The next example show you how to run an the TensorFlow 2 quick start for beginner notebook from the internet and save the results to OCI Object Storage. The notebook path points to the raw file link from GitHub. To run the following example, ensure that you have internet access to retrieve the notebook:
Python
from ads.jobs import Job, DataScienceJob, NotebookRuntime
job = (
Job()
.with_infrastructure(
DataScienceJob()
.with_log_id("<log_id>")
.with_log_group_id("<log_group_id>")
)
.with_runtime(
NotebookRuntime()
.with_notebook(path="https://raw.githubusercontent.com/tensorflow/docs/master/site/en/tutorials/customization/basics.ipynb")

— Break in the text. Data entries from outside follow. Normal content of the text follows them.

-- ==== Sys2Proof/Laws/State.lean ====
section
/-! SUPPORT. One lemma per field per update of the state, so that no later proof unfolds a record update. -/

namespace Sys2Proof.Machine

variable (s : State)

/-! ### accept -/

@[simp] theorem accept_cfg (w : Word) : (accept w s).cfg = s.cfg := rfl
@[simp] theorem accept_cmd (w : Word) : (accept w s).cmd = w := rfl
@[simp] theorem accept_engine (w : Word) : (accept w s).engine = .start := rfl
@[simp] theorem accept_done (w : Word) : (accept w s).done = false := rfl
@[simp] theorem accept_fatal (w : Word) : (accept w s).fatal = s.fatal := rfl
@[simp] theorem accept_overrun (w : Word) : (accept w s).overrun = s.overrun := rfl
@[simp] theorem accept_code (w : Word) : (accept w s).code = .ok := rfl
@[simp] theorem accept_arg0 (w : Word) : (accept w s).arg0 = s.arg0 := rfl
@[simp] theorem accept_arg1 (w : Word) : (accept w s).arg1 = s.arg1 := rfl
@[simp] theorem accept_acc (w : Word) : (accept w s).acc = s.acc := rfl
@[simp] theorem accept_result0 (w : Word) : (accept w s).result0 = 0 := rfl
@[simp] theorem accept_result1 (w : Word) : (accept w s).result1 = 0 := rfl
@[simp] theorem accept_result2 (w : Word) : (accept w s).result2 = 0 := rfl
@[simp] theorem accept_spec (w : Word) : (accept w s).spec = s.spec := rfl
@[simp] theorem accept_fm (w : Word) : (accept w s).fm = s.fm := rfl
@[simp] theorem accept_fmLen (w : Word) : (accept w s).fmLen = s.fmLen := rfl
@[simp] theorem accept_rf (w : Word) : (accept w s).rf = s.rf := rfl
@[simp] theorem accept_rfLen (w : Word) : (accept w s).rfLen = s.rfLen := rfl
@[simp] theorem accept_rxElapsed (w : Word) : (accept w s).rxElapsed = s.rxElapsed := rfl
@[simp] theorem accept_txq (w : Word) : (accept w s).txq = s.txq := rfl
@[simp] theorem accept_rxq (w : Word) : (accept w s).rxq = s.rxq := rfl
@[simp] theorem accept_bacc (w : Word) : (accept w s).bacc = s.bacc := rfl
@[simp] theorem accept_rcur (w : Word) : (accept w s).rcur = s.rcur := rfl
@[simp] theorem accept_rn (w : Word) : (accept w s).rn = s.rn := rfl
@[simp] theorem accept_txRounds (w : Word) : (accept w s).txRounds = s.txRounds := rfl
@[simp] theorem accept_rxPolls (w : Word) : (accept w s).rxPolls = s.rxPolls := rfl
@[simp] theorem accept_faulted (w : Word) : (accept w s).faulted = s.faulted := rfl
@[simp] theorem accept_env (w : Word) : (accept w s).env = s.env := rfl

/-! ### finish -/

@[simp] theorem finish_cfg (c : StatusCode) : (finish c s).cfg = s.cfg := rfl
@[simp] theorem finish_cmd (c : StatusCode) : (finish c s).cmd = s.cmd := rfl
@[simp] theorem finish_engine (c : StatusCode) : (finish c s).engine = .idle := rfl
@[simp] theorem finish_done (c : StatusCode) : (finish c s).done = true := rfl
@[simp] theorem finish_fatal (c : StatusCode) : (finish c s).fatal = s.fatal := rfl
@[simp] theorem finish_overrun (c : StatusCode) : (finish c s).overrun = s.overrun := rfl
@[simp] theorem finish_code (c : StatusCode) : (finish c s).code = c := rfl
@[simp] theorem finish_arg0 (c : StatusCode) : (finish c s).arg0 = s.arg0 := rfl
@[simp] theorem finish_arg1 (c : StatusCode) : (finish c s).arg1 = s.arg1 := rfl
@[simp] theorem finish_acc (c : StatusCode) : (finish c s).acc = s.acc := rfl
@[simp] theorem finish_result0 (c : StatusCode) : (finish c s).result0 = s.result0 := rfl
@[simp] theorem finish_result1 (c : StatusCode) : (finish c s).result1 = s.result1 := rfl
@[simp] theorem finish_result2 (c : StatusCode) : (finish c s).result2 = s.result2 := rfl
@[simp] theorem finish_spec (c : StatusCode) : (finish c s).spec = s.spec := rfl
@[simp] theorem finish_fm (c : StatusCode) : (finish c s).fm = s.fm := rfl
@[simp] theorem finish_fmLen (c : StatusCode) : (finish c s).fmLen = s.fmLen := rfl
@[simp] theorem finish_rf (c : StatusCode) : (finish c s).rf = s.rf := rfl
@[simp] theorem finish_rfLen (c : StatusCode) : (finish c s).rfLen = s.rfLen := rfl
@[simp] theorem finish_rxElapsed (c : StatusCode) : (finish c s).rxElapsed = s.rxElapsed := rfl
@[simp] theorem finish_txq (c : StatusCode) : (finish c s).txq = s.txq := rfl
@[simp] theorem finish_rxq (c : StatusCode) : (finish c s).rxq = s.rxq := rfl
@[simp] theorem finish_bacc (c : StatusCode) : (finish c s).bacc = s.bacc := rfl
@[simp] theorem finish_rcur (c : StatusCode) : (finish c s).rcur = s.rcur := rfl
@[simp] theorem finish_rn (c : StatusCode) : (finish c s).rn = s.rn := rfl
@[simp] theorem finish_txRounds (c : StatusCode) : (finish c s).txRounds = s.txRounds := rfl
@[simp] theorem finish_rxPolls (c : StatusCode) : (finish c s).rxPolls = s.rxPolls := rfl
@[simp] theorem finish_faulted (c : StatusCode) : (finish c s).faulted = s.faulted := rfl
@[simp] theorem finish_env (c : StatusCode) : (finish c s).env = s.env := rfl

/-! ### endFaulted, outcome -/

@[simp] theorem endFaulted_cfg : (endFaulted s).cfg = s.cfg := rfl
@[simp] theorem endFaulted_cmd : (endFaulted s).cmd = s.cmd := rfl
@[simp] theorem endFaulted_engine : (endFaulted s).engine = .idle := rfl
@[simp] theorem endFaulted_done : (endFaulted s).done = true := rfl
@[simp] theorem endFaulted_fatal : (endFaulted s).fatal = s.fatal := rfl
@[simp] theorem endFaulted_overrun : (endFaulted s).overrun = s.overrun := rfl
@[simp] theorem endFaulted_code : (endFaulted s).code = s.code := rfl
@[simp] theorem endFaulted_arg0 : (endFaulted s).arg0 = s.arg0 := rfl
@[simp] theorem endFaulted_arg1 : (endFaulted s).arg1 = s.arg1 := rfl
@[simp] theorem endFaulted_acc : (endFaulted s).acc = s.acc := rfl
@[simp] theorem endFaulted_result0 : (endFaulted s).result0 = s.result0 := rfl
@[simp] theorem endFaulted_result1 : (endFaulted s).result1 = s.result1 := rfl
@[simp] theorem endFaulted_result2 : (endFaulted s).result2 = s.result2 := rfl
@[simp] theorem endFaulted_spec : (endFaulted s).spec = s.spec := rfl
@[simp] theorem endFaulted_fm : (endFaulted s).fm = s.fm := rfl
@[simp] theorem endFaulted_fmLen : (endFaulted s).fmLen = s.fmLen := rfl
@[simp] theorem endFaulted_rf : (endFaulted s).rf = s.rf := rfl
@[simp] theorem endFaulted_rfLen : (endFaulted s).rfLen = s.rfLen := rfl
@[simp] theorem endFaulted_rxElapsed : (endFaulted s).rxElapsed = s.rxElapsed := rfl
@[simp] theorem endFaulted_txq : (endFaulted s).txq = s.txq := rfl
@[simp] theorem endFaulted_rxq : (endFaulted s).rxq = s.rxq := rfl
@[simp] theorem endFaulted_bacc : (endFaulted s).bacc = s.bacc := rfl
@[simp] theorem endFaulted_rcur : (endFaulted s).rcur = s.rcur := rfl
@[simp] theorem endFaulted_rn : (endFaulted s).rn = s.rn := rfl
@[simp] theorem endFaulted_txRounds : (endFaulted s).txRounds = s.txRounds := rfl
@[simp] theorem endFaulted_rxPolls : (endFaulted s).rxPolls = s.rxPolls := rfl
@[simp] theorem endFaulted_faulted : (endFaulted s).faulted = s.faulted := rfl
@[simp] theorem endFaulted_env : (endFaulted s).env = s.env := rfl

@[simp] theorem outcome_true (report : State → State) : outcome true report s = report s := rfl
@[simp] theorem outcome_false (report : State → State) : outcome false report s = endFaulted s := rfl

.with_service_conda(tensorflow26_p37_cpu_v2")
.with_output("oci://bucket_name@namespace/path/to/dir")
)
job.create()
run = job.run().watch()
After the notebook finishes running, the notebook with results are saved to oci://bucket_name@namespace/path/to/dir
.
You can download the output by calling the download()
method.
run.download("/path/to/local/dir")
The NotebookRuntime
also allows you to use exclusion tags, which lets you exclude cells
from a job run. For example, you could use these tags to do exploratory
data analysis, and then train and evaluate your model in a notebook. Then
you could use that same notebook to only build future models that are trained on a
different dataset. So the job run only has to execute the cells that are
related to training the model, and not the exploratory data analysis or
model evaluation.
You tag the cells in the notebook, and then specify the tags using the .with_exclude_tag()
method. Cells with any matching tags are excluded from the job run.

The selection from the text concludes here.